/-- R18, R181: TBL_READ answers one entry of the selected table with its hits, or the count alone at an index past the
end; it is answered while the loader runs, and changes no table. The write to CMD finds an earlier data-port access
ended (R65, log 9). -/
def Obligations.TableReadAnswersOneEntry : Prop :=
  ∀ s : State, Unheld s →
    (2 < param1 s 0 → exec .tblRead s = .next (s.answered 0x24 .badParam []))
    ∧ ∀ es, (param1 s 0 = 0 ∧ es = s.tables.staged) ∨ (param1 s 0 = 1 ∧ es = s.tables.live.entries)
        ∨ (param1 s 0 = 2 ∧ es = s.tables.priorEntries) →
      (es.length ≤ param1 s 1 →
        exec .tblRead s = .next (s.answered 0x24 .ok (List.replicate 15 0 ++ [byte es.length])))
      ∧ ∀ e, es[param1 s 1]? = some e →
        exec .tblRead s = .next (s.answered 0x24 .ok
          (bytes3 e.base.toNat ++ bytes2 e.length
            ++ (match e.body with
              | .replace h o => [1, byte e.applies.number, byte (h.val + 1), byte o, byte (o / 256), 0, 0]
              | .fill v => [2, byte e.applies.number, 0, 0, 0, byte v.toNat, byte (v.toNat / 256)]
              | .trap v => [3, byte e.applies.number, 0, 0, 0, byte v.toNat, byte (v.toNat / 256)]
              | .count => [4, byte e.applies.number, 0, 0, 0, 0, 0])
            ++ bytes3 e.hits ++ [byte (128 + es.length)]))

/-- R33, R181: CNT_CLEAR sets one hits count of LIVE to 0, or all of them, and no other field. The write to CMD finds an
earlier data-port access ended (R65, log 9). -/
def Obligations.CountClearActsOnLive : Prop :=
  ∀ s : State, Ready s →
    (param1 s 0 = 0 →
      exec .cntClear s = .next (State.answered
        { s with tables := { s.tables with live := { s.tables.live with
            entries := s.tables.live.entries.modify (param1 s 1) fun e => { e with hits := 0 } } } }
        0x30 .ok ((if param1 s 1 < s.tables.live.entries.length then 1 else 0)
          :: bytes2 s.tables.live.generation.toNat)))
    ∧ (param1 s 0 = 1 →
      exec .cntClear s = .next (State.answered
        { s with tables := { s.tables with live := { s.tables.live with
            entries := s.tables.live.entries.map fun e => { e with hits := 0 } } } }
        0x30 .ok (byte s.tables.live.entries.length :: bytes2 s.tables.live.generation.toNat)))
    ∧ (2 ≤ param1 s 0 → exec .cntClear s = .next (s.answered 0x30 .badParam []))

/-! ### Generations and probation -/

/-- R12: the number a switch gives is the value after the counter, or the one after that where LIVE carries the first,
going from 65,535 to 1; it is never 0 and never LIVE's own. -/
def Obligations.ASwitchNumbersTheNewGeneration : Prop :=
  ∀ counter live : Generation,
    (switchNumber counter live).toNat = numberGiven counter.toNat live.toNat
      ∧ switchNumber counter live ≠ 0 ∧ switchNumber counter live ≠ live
...
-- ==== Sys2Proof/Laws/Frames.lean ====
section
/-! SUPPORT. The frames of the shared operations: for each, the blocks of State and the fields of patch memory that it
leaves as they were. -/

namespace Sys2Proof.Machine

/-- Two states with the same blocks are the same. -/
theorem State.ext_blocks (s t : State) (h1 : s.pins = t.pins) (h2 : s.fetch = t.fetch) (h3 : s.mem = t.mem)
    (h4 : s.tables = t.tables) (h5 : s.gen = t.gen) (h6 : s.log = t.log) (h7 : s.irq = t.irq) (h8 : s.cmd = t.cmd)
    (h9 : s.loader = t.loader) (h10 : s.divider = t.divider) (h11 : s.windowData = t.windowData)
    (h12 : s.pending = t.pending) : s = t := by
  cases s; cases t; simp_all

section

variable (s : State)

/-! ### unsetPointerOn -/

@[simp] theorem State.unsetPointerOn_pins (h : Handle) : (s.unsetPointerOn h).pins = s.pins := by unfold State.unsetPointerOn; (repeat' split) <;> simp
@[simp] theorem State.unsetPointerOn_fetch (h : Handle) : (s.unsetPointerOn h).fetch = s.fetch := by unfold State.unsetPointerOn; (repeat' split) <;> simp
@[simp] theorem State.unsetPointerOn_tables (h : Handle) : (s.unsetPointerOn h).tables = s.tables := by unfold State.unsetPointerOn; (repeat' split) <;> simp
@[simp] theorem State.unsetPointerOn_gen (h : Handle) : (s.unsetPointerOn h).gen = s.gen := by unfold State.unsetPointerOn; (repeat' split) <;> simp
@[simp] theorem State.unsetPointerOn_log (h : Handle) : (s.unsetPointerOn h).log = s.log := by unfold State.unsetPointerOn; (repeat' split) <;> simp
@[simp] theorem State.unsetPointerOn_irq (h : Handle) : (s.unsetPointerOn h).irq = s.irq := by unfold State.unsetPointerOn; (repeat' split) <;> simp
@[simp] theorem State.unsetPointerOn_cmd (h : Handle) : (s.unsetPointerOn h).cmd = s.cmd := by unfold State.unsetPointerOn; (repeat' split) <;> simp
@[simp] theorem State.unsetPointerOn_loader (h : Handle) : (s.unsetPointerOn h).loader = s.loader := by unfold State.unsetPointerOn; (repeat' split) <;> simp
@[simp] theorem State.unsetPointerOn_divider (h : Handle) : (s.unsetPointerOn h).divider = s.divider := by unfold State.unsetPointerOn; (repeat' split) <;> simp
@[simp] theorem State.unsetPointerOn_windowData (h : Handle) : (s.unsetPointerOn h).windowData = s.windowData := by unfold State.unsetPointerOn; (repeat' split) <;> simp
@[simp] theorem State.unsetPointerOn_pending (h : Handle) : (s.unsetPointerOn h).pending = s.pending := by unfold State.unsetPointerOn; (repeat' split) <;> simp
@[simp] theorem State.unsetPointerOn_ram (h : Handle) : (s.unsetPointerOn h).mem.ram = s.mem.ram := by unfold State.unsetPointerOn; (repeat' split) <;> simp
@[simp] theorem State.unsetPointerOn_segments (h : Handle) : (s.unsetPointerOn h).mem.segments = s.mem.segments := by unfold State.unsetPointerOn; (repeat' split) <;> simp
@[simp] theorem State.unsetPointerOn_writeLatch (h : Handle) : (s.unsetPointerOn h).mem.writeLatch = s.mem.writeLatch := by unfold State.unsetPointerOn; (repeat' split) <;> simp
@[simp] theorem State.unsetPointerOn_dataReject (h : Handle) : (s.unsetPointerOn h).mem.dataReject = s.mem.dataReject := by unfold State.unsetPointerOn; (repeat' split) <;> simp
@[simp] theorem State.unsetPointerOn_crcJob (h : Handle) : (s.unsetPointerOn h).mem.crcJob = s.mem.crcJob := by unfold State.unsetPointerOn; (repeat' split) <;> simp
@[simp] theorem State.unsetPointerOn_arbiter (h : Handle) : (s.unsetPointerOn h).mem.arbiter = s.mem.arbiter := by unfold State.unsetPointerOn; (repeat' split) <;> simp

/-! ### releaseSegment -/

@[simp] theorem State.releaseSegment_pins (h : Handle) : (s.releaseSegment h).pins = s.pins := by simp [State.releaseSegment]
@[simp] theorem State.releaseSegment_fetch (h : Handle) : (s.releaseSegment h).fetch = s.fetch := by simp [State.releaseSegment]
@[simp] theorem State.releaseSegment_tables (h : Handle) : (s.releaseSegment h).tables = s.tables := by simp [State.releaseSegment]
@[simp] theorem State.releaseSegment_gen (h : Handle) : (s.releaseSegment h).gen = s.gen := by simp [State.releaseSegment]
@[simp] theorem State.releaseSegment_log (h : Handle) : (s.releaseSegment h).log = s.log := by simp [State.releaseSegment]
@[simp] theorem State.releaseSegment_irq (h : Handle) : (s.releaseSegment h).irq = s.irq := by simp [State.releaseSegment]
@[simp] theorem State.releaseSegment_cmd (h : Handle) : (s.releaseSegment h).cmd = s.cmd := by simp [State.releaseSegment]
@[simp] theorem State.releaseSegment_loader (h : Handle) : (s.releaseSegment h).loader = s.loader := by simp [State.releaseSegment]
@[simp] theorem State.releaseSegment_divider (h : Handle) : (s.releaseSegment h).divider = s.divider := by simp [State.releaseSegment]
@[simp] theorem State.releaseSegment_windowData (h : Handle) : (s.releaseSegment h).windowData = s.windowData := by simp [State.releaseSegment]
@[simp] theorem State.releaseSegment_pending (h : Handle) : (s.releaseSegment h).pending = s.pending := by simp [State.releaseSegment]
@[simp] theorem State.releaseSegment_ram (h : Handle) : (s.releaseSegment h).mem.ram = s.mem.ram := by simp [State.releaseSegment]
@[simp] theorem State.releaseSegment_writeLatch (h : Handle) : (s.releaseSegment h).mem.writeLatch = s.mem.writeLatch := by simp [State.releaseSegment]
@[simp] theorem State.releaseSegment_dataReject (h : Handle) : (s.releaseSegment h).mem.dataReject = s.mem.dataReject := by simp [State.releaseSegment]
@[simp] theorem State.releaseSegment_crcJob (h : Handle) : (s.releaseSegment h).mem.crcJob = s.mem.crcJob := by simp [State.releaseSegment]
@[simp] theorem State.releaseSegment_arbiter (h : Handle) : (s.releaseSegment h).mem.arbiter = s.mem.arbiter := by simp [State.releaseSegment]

#### Exercise details:
Scan the records above for the lines holding "theorem State.unsetPointerOn_crcJob (h" and "s.divider := by simp [State.releaseSegment]". Transcribe those two and every line between them word for word, and no others.

#### Output of the exercise:
@[simp] theorem State.unsetPointerOn_crcJob (h : Handle) : (s.unsetPointerOn h).mem.crcJob = s.mem.crcJob := by unfold State.unsetPointerOn; (repeat' split) <;> simp
@[simp] theorem State.unsetPointerOn_arbiter (h : Handle) : (s.unsetPointerOn h).mem.arbiter = s.mem.arbiter := by unfold State.unsetPointerOn; (repeat' split) <;> simp

/-! ### releaseSegment -/

@[simp] theorem State.releaseSegment_pins (h : Handle) : (s.releaseSegment h).pins = s.pins := by simp [State.releaseSegment]
@[simp] theorem State.releaseSegment_fetch (h : Handle) : (s.releaseSegment h).fetch = s.fetch := by simp [State.releaseSegment]
@[simp] theorem State.releaseSegment_tables (h : Handle) : (s.releaseSegment h).tables = s.tables := by simp [State.releaseSegment]
@[simp] theorem State.releaseSegment_gen (h : Handle) : (s.releaseSegment h).gen = s.gen := by simp [State.releaseSegment]
@[simp] theorem State.releaseSegment_log (h : Handle) : (s.releaseSegment h).log = s.log := by simp [State.releaseSegment]
@[simp] theorem State.releaseSegment_irq (h : Handle) : (s.releaseSegment h).irq = s.irq := by simp [State.releaseSegment]
@[simp] theorem State.releaseSegment_cmd (h : Handle) : (s.releaseSegment h).cmd = s.cmd := by simp [State.releaseSegment]
@[simp] theorem State.releaseSegment_loader (h : Handle) : (s.releaseSegment h).loader = s.loader := by simp [State.releaseSegment]
@[simp] theorem State.releaseSegment_divider (h : Handle) : (s.releaseSegment h).divider = s.divider := by simp [State.releaseSegment]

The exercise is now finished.